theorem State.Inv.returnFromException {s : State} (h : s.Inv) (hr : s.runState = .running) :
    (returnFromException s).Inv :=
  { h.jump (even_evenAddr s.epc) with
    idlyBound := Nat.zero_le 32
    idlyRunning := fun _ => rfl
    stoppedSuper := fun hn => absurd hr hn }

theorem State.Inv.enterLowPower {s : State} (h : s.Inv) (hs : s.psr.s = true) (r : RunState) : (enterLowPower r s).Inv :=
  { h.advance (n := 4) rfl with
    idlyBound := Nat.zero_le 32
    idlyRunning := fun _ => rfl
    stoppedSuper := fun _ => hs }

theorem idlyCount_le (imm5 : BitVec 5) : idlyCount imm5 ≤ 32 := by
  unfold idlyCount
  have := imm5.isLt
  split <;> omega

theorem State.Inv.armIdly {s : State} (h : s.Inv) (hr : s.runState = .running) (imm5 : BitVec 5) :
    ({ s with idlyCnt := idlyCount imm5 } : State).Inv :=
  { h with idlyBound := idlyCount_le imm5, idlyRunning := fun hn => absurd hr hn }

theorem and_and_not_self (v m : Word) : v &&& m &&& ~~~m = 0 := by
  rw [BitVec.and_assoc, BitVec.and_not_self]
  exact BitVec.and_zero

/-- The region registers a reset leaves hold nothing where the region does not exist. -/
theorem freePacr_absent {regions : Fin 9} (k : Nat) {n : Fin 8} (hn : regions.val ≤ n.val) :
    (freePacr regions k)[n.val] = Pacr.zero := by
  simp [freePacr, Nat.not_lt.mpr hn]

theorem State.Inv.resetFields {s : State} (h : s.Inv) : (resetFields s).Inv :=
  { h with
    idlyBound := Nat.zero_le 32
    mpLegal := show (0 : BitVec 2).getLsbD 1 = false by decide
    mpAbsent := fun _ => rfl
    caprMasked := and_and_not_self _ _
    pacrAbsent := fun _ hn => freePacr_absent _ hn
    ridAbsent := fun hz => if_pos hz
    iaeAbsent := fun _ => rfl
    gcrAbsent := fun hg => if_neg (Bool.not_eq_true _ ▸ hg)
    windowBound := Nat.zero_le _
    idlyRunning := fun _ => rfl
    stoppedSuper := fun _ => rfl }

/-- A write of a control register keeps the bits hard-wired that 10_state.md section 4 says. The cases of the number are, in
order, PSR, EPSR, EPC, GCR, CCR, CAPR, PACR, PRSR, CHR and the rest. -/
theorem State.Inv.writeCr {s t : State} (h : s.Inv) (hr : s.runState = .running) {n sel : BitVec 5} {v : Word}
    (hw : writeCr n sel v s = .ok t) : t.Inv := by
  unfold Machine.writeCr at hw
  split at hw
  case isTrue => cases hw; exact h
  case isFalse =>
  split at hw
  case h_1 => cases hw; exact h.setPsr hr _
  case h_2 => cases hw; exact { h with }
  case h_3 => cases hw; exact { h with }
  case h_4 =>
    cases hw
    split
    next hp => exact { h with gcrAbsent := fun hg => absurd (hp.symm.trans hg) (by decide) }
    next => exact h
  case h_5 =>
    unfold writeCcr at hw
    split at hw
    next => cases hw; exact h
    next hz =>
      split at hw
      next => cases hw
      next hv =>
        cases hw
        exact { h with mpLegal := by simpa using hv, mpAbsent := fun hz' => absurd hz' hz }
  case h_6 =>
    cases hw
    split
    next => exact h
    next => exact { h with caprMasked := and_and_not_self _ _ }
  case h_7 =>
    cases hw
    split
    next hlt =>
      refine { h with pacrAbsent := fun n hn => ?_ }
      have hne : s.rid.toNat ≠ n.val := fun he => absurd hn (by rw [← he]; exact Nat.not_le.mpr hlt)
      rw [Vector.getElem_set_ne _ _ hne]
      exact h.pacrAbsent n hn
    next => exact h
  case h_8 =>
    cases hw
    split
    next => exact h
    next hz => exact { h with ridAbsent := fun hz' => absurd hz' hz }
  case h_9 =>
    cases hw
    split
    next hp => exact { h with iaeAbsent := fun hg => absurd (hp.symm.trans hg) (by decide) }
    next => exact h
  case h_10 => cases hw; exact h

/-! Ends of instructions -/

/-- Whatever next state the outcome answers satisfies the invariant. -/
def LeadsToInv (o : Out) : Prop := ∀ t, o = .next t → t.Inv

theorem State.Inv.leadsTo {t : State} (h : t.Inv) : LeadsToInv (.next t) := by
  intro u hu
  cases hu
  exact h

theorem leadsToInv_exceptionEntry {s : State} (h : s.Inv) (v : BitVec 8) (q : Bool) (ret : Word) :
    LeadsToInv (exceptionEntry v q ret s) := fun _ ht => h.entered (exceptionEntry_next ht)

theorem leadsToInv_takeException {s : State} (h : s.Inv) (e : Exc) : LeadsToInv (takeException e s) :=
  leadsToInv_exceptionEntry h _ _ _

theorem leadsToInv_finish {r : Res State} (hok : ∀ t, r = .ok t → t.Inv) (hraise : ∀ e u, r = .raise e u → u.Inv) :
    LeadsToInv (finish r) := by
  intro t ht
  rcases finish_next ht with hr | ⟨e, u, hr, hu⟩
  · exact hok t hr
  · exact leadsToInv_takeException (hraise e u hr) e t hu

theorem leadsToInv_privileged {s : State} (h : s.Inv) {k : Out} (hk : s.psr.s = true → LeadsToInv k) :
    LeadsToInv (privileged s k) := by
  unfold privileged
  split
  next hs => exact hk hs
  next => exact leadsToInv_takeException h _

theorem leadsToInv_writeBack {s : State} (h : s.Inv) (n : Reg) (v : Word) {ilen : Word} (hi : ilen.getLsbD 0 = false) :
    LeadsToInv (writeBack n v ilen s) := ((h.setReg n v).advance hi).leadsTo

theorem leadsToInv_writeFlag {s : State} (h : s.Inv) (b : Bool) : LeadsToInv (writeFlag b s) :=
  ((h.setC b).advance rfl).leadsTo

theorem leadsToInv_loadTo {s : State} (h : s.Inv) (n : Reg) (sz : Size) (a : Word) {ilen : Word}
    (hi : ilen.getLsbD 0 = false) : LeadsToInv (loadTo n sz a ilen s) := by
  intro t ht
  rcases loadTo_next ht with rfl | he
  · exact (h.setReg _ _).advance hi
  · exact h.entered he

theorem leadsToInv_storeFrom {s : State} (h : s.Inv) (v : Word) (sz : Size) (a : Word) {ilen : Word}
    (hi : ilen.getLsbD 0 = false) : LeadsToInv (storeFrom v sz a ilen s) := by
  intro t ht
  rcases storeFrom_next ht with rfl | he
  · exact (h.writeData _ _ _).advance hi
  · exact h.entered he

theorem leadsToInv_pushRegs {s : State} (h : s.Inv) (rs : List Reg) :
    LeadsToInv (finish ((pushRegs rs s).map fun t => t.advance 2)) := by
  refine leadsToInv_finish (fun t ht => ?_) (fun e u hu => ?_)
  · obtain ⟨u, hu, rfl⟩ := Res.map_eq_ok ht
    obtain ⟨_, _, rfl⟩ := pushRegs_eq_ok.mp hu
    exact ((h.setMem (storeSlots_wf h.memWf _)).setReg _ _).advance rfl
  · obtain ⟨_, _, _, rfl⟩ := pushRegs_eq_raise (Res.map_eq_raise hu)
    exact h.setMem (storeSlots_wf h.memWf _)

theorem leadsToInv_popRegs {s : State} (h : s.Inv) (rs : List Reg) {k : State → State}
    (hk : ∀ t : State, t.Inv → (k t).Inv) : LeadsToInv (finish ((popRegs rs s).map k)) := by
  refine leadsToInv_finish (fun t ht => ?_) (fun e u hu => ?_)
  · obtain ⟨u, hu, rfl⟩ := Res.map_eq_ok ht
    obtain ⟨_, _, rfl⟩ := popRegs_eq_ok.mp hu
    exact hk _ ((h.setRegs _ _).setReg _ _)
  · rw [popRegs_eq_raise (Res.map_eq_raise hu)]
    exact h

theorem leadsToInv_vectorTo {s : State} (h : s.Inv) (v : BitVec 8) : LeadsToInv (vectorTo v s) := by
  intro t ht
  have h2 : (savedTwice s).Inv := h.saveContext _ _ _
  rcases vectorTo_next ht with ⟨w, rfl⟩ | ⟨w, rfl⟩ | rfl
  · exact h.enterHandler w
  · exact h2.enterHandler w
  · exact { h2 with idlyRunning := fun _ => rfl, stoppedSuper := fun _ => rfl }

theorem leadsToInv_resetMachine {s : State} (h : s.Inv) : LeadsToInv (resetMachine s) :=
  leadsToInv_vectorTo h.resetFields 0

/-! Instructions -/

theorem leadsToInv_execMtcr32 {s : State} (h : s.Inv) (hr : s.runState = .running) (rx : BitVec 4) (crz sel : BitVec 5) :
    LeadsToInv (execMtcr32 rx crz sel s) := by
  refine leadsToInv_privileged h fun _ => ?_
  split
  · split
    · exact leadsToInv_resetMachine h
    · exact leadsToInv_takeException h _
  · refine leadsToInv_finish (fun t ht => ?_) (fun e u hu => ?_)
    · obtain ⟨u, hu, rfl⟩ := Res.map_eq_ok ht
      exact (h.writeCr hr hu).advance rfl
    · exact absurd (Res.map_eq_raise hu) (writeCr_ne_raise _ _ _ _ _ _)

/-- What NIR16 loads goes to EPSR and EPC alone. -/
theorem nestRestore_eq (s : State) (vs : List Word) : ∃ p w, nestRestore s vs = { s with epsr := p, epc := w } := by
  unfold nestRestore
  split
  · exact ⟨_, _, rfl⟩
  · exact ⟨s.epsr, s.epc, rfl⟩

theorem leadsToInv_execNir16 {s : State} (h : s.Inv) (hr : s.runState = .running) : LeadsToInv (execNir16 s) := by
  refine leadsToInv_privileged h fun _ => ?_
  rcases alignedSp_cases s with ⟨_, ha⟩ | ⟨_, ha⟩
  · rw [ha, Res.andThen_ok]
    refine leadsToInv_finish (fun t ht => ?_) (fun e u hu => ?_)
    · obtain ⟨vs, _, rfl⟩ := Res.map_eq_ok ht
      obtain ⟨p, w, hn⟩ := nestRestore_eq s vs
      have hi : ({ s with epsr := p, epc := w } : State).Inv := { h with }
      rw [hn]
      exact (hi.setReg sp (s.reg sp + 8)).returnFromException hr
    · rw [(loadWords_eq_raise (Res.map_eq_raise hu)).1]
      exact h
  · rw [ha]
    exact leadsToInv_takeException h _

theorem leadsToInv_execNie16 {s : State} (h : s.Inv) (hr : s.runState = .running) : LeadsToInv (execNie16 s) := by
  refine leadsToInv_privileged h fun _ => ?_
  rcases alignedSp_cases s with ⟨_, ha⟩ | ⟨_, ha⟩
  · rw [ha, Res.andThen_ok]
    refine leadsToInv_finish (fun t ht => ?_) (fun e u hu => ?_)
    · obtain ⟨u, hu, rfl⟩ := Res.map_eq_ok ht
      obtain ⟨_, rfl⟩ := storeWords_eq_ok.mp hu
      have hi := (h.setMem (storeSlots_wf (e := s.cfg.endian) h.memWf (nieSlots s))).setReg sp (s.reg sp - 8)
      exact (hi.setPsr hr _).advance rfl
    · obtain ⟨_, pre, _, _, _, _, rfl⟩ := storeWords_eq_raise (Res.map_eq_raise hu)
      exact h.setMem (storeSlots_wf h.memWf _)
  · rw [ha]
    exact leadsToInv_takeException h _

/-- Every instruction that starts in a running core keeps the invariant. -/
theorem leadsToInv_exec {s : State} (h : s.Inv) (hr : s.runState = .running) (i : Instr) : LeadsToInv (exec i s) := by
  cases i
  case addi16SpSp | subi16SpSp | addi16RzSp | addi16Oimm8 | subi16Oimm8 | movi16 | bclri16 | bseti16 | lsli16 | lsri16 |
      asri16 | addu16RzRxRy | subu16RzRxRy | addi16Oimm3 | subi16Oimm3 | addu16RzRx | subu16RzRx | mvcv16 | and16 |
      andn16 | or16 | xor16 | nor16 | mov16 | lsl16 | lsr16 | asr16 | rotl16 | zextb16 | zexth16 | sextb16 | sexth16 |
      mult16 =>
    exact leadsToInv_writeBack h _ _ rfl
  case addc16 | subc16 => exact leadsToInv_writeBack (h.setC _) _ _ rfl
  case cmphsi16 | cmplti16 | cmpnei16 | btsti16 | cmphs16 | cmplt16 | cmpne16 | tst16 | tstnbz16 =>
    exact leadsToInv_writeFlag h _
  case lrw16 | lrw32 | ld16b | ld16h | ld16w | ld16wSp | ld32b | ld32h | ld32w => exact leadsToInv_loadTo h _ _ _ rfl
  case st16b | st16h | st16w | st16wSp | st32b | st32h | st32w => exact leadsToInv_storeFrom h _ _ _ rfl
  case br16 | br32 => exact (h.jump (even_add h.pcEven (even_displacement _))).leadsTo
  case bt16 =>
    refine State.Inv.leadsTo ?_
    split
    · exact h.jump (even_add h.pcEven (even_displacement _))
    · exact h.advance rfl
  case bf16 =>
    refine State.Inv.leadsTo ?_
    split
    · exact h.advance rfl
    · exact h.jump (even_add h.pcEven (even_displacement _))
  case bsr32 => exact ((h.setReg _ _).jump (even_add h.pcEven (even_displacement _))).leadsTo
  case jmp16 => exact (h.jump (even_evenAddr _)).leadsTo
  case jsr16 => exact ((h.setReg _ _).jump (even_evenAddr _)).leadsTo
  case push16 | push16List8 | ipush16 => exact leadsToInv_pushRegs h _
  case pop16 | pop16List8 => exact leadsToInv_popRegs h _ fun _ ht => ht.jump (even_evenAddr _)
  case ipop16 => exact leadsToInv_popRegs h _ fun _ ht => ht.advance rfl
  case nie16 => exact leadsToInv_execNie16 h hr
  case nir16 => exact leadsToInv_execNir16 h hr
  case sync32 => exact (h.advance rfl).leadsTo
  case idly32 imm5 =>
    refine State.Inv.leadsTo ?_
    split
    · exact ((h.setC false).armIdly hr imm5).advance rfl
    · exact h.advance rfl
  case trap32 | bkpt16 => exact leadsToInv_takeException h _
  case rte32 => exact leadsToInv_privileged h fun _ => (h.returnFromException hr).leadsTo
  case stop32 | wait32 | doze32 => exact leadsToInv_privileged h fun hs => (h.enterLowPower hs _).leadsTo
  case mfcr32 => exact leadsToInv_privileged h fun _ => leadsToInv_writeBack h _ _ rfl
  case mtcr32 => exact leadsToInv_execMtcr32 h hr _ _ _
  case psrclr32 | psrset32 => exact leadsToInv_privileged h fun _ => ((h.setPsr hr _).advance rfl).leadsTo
##########
## Exercise:
From the records above, copy each line in which the string "getLsbD" occurs.

## Written solution:
    mpLegal := show (0 : BitVec 2).getLsbD 1 = false by decide
theorem leadsToInv_writeBack {s : State} (h : s.Inv) (n : Reg) (v : Word) {ilen : Word} (hi : ilen.getLsbD 0 = false) :
    (hi : ilen.getLsbD 0 = false) : LeadsToInv (loadTo n sz a ilen s) := by
    (hi : ilen.getLsbD 0 = false) : LeadsToInv (storeFrom v sz a ilen s) := by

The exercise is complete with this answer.